/-- The record of a malformed walk of an address (spec/15 R293). -/
def State.malRec (s : State) (k : CtxKey) (team : Nat) (va pc : DWord) (grp : Nat) : Option ErrRec :=
  match s.walk k va with
  | .malformed pa => some (s.errRec k team 0x0C (BitVec.ofNat 64 pa) pc 0 k.m grp)
  | .leaf .. | .missing _ | .outside | .lost => none

/-- The entries that the walks of some parts read. -/
def State.partWalks (s : State) (k : CtxKey) (ps : List XPart) : List TEnt := (ps.flatMap (fun p => s.walked k p.va)).eraseDups

/-- The rows of R130 over all parts. -/
def State.decide130 (s : State) (k : CtxKey) (team grp : Nat) (pc : DWord) (ps : List XPart) : XRes :=
  match trapOf ps with
  | some t => .trap { t with
      detail := if t.code = 0x15 then s.targetModule k t.addr else 0
      walks := s.partWalks k ps
      log := s.malRec k team t.addr pc grp }
  | none =>
    if ps.any (fun p => p.fate == .wait) then .wait
    else
      let isBad (p : XPart) := match p.fate with
        | .fault _ _ => true
        | .ok .. | .trap _ | .wait => false
      let bad := maskOf ((ps.filter isBad).map (·.lane))
      let f := ps.findSome? (fun p => match p.fate with
        | .fault f lvl => some (f, p.va, lvl, s.partWalks k ps)
        | .ok .. | .trap _ | .wait => none)
      .go (ps.filter (fun p => !bad.getLsbD p.lane)) bad f

/-- The physical address and entry of a part that translated. -/
def XPart.pa (p : XPart) : Nat := match p.fate with
  | .ok pa _ => pa
  | .trap _ | .fault .. | .wait => 0
def XPart.leaf (p : XPart) : Nat := match p.fate with
  | .ok _ l => l
  | .trap _ | .fault .. | .wait => 0

/-! ### The fault buffer (spec/15 R306, R307) -/

/-- The addresses of a module's fault buffer block and ring. -/
def State.fbBlock (s : State) (m : Nat) : Nat := m * 2 ^ 48 + (s.module m).fb.block
def State.fbRing (s : State) (m : Nat) : Nat := m * 2 ^ 48 + (s.module m).fb.ring
/-- FBGET, which software writes. -/
def State.fbGet (s : State) (m : Nat) : Nat := mnat s.mem (s.fbBlock m + 0x10) 8

/-- The registers of the block that only the hardware writes show in memory (spec/15 R306). -/
def State.syncFb (s : State) (m : Nat) : State :=
  let fb := (s.module m).fb
  let b := s.fbBlock m
  let mem := mwriteN s.mem b (toBytes 8 (s.fbRing m) ++ toBytes 8 fb.put)
  let mem := mwriteN mem (b + 0x18) [BitVec.ofNat 8 fb.gen.toNat]
  { s with mem := mwriteN mem (b + 0x20) (toBytes 4 fb.ovf ++ toBytes 4 fb.dup) }

/-- Record a fault once per context, 64 KiB page and cause in each generation; further ones add to DUP. -/
def State.recordFault (s : State) (k : CtxKey) (va : DWord) (core grp path acc cause sgid lvl : Nat) : State :=
  match s.ctx? k with
  | none => s
  | some c =>
    let key := (va.toNat / 2 ^ 16, cause)
    let md := s.module k.m
    let fb := md.fb
    let sat (n : Nat) := min (n + 1) (2 ^ 32 - 1)
    if c.recorded.contains key then (s.setModule k.m { md with fb := { fb with dup := sat fb.dup } }).syncFb k.m
    else if 4096 ≤ fb.put - s.fbGet k.m then (s.setModule k.m { md with fb := { fb with ovf := sat fb.ovf } }).syncFb k.m
    else
      let w2 := k.ctx * 2 ^ 52 + core * 2 ^ 42 + grp * 2 ^ 37 + path * 2 ^ 34 + acc * 2 ^ 32 + fb.gen.toNat * 2 ^ 24 +
        cause * 2 ^ 16 + sgid * 2 ^ 8 + lvl
      let at_ := s.fbRing k.m + 32 * (fb.put % 4096)
      let s := { s with mem := mwriteN s.mem at_ (toBytes 8 1 ++ toBytes 8 md.wall.toNat ++ toBytes 8 w2 ++ toBytes 8 va.toNat) }
      let s := s.setModule k.m { md with fb := { fb with put := fb.put + 1 } }
      (s.setCtx k { c with recorded := key :: c.recorded }).syncFb k.m

def accCode : AccKind → Nat
  | .read => 0
  | .write => 1
  | .fetch => 2

/-! ### Trace records of the shard engines (spec/16 R318) -/

/-- A new record of a context, of whose records the last n are kept. -/
def keepLast {α : Type} (n c : Nat) (rs : List (Nat × α)) (r : α) : List (Nat × α) :=
  (if n ≤ (rs.filter (fun e => e.1 == c)).length then rs.eraseP (fun e => e.1 == c) else rs) ++ [(c, r)]

/-- One record of the shard engine of a die for a context, while svdb traces it; the last 64 are kept. -/
def State.shardNote (s : State) (key : CtxKey) (d : DieKey) (kind peer sg page slice rnd : Nat) (sent : Bool) (new : Nat) : State :=
  let r : BitVec 128 := BitVec.ofNat 128 (s.wall d.m % 2 ^ 32 * 2 ^ 96 + kind % 256 * 2 ^ 88 + peer % 1024 * 2 ^ 78 +
    sg % 256 * 2 ^ 70 + page % 2 ^ 32 * 2 ^ 38 + slice % 256 * 2 ^ 30 + rnd % 2 ^ 16 * 2 ^ 14 + (if sent then 2 ^ 13 else 0) +
    new % 8 * 2 ^ 10 + d.d % 16 * 2 ^ 6)
  let on := Config.traces .shard d.m d.d (s.wall d.m)
  s.modDie d (fun x => { x with shardRecs := if on then keepLast 64 key.ctx x.shardRecs r else x.shardRecs })

/-- The index of an address's page in the region of a shard group. -/
def State.shardPage (s : State) (k : CtxKey) (sg : Nat) (va : DWord) : Nat :=
  ((s.desc? k sg).bind (fun d => d.page? va.toNat)).getD 0

/-- A group begins to wait on a shard-state page. -/
def State.waiterNote (s : State) (k : CtxKey) (va : DWord) : State :=
  match s.walk k va with
  | .leaf _ pa e => s.shardNote k ⟨k.m, paDie pa⟩ 10 k.m (pteSgid e) (s.shardPage k (pteSgid e) va) 0 0 false (pteState e)
  | .missing _ | .malformed _ | .outside | .lost => s

/-! ### The gathers of a shard engine -/

/-- A gather of a page that waits for one of the 16 places of its engine (spec/15 R299). -/
def State.newGather (s : State) (key : CtxKey) (va : DWord) (pa e : Nat) (by_ : Issuer) : Nat × State :=
  let (id, s) := s.fresh
  (id, { s with gathers := s.gathers ++ [⟨id, key, paDie pa, va, pteSgid e, 0, pa, e, false, 1, 0, 0, [], false, none, 0, [], [], [],
    by_, ⟨[], none, []⟩⟩] })
/-- The gather of a page on this module. -/
def State.gatherOf (s : State) (key : CtxKey) (va : DWord) : Option Gather :=
  s.gathers.find? (fun g => g.key == key && g.va.toNat / 2 ^ 21 == va.toNat / 2 ^ 21)
/-- A shard fault joins the gather of its page, or is served after those before it (spec/15 R299). -/
def State.queueGather (s : State) (key : CtxKey) (va : DWord) (by_ : Issuer) : State :=
  match s.gatherOf key va, s.walk key va with
  | none, .leaf _ pa e => if pteState e = 1 then (s.newGather key va pa e by_).2 else s
  | _, _ => s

__EXERCISE INSTRUCTIONS__:
Scan the records above for the lines holding "log := s.malRec" and "let bad := maskOf". Transcribe those two and every line between them word for word, and no others.

__WRITTEN SOLUTION__:
      log := s.malRec k team t.addr pc grp }
  | none =>
    if ps.any (fun p => p.fate == .wait) then .wait
    else
      let isBad (p : XPart) := match p.fate with
        | .fault _ _ => true
        | .ok .. | .trap _ | .wait => false
      let bad := maskOf ((ps.filter isBad).map (·.lane))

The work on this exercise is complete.